Scheduler thread pools

Scheduler and Thread Pools Deep Dive¶

Overview¶

Coroutine scheduling ultimately depends on thread pools. Understanding queueing and starvation is essential for production troubleshooting.

Core Concepts¶

dispatchers route work onto pools/executors
pool saturation increases queueing latency
starvation occurs when tasks cannot obtain execution time
blocking calls can consume all available workers

Internal Implementation¶

Dispatchers maintain task queues and worker handoff logic. Fairness is best-effort; pathological workloads can monopolize workers.

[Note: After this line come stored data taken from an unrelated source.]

-- ==== Sys2Proof/Machine/Readout.lean ====
section
/-! DEFINITION. What a read of the control space returns (R57, R102, R103, R136, R193, R231, R234, R271, R304, R339, R422, R442, R499, R523,
R559): every register at the address its chapter gives it. An offset that no register occupies, a write-only register, and a page of an
absent unit read 0. -/

namespace Sys2Proof.Machine

/-- The control space: ten blocks of 2^24 bytes (R233, R234). -/
def ctlBase : Nat := 0xFF0000000000
def ctlBlock : Nat := 0x1000000

/-- An array of registers at a base, 8 bytes apart. -/
def inArray (off base n : Nat) : Option Nat := if base ≤ off ∧ off < base + 8 * n ∧ (off - base) % 8 = 0 then some ((off - base) / 8) else none

/-- A flag as a bit. -/
def flag (b : Bool) : BitVec 1 := BitVec.ofBool b

/-- Nanoseconds since the Bell that opened the current stage, 0 before the first Bell. They are counted on the device's own clock since
reset, so a step of the PTP estimate, forward or backward, leaves them alone: R56 names no clock (DESIGN CHOICE, log 35). -/
def elapsedNs (s : State) : Nat := if s.stg.opened then s.stg.upNs - s.stg.bellUp else 0

/-- Block 0: STG_ and LDG_ (R56, R304). -/
def readStg (s : State) (off : Nat) : Word :=
  match off with
  | 0x000 => wordStgCfg s.stg.cfg
  | 0x008 => wordStgCfgNext s.stg.next
  | 0x010 => wordStgNum { stage := BitVec.ofNat 64 s.stg.num }
  | 0x018 => wordStgBellTime { tNs := BitVec.ofNat 64 s.stg.bellTime }
  | 0x020 => wordStgPhase { elapsedNs := BitVec.ofNat 25 (elapsedNs s), window := flag s.stg.window, itinLate := BitVec.ofNat 13 s.stg.itinLate
                            clustersBound := BitVec.ofNat 10 (boundCount s) }
  | 0x028 => wordStgTimeState s.stg.time
  | 0x030 => wordStgTimeCfg s.stg.timeCfg
  | 0x038 => wordStgEvents s.stg.events
  | 0x100 => wordLdgCfg s.ldg.cfg
  | 0x108 => wordLdgSeq { next := BitVec.ofNat 64 s.ldg.next }
  | 0x110 => wordLdgOldest { seq := BitVec.ofNat 64 (s.ldg.next - s.ldg.records.length) }
  | 0x118 => wordLdgCkpt { stage := BitVec.ofNat 64 (s.ldg.ckpt.getD 0) }
  | 0x120 => wordLdgCkptState { valid := flag s.ldg.ckpt.isSome, flushing := flag s.ldg.flushing.isSome, homesPending := s.ldg.pending }
  | 0x128 => wordLdgCkptPend { stage := BitVec.ofNat 64 (s.ldg.flushing.getD 0) }
  | 0x130 => wordLdgFaults s.ldg.faults
  | 0x138 => wordLdgDegrade { degraded := flag (degraded s), cdLost := s.ldg.cdLost, msLost := s.ldg.msLost, linkLost := s.ldg.linkLost
                              halfLost := s.ldg.halfLost }
  | 0x140 => wordLdgRestart { stage := BitVec.ofNat 64 s.ldg.restart }
  | _ => 0#64

/-- The registers of a core (R102, R136, R193). -/
def readCore (c : Core) (off : Nat) : Word :=
  match off with
  | 0x00 => wordCoreStatus { slots := (List.range 16).foldl (fun m i => if (c.slot i).isSome then setBit m i else m) 0#16
                             regFreeKib := BitVec.ofNat 7 (64 - c.regUsed), halted := flag c.halted }
  | 0x08 => wordCoreExc c.exc
  | 0x10 => wordCoreExcPc { pc := c.excPc }
  | 0x18 => wordCoreExcAddr { addr := c.excAddr }
  | 0x20 => wordCoreIssue c.closed.issue
  | 0x28 => wordCoreStall c.closed.stall
  | 0x30 => wordCoreWait c.closed.wait
  | 0x38 => wordCoreMem c.closed.mem
  | 0x40 => wordMxuFlags c.mxFlags
  | 0x48 => wordMxuBusy c.closed.mxuBusy
  | 0x50 => wordMxuOps c.closed.mxuOps
  | 0x58 => wordMxuMacs c.closed.mxuMacs
  | 0x60 => wordVchFlags c.vcFlags
  | 0x68 => wordVchBusy c.closed.vchBusy
  | 0x70 => wordVchOps c.closed.vchOps
  | 0x78 => wordVchElems c.closed.vchElems
  | _ => 0#64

Typical starvation triggers:

long blocking calls on shared dispatcher
unbounded fan-out launching thousands of jobs
CPU-heavy loops without yielding/cooperative checks

Threading Model¶

Main thread has strict responsiveness requirements. Background pools balance throughput and latency under contention. Treat thread pools as finite resources, not infinite capacity.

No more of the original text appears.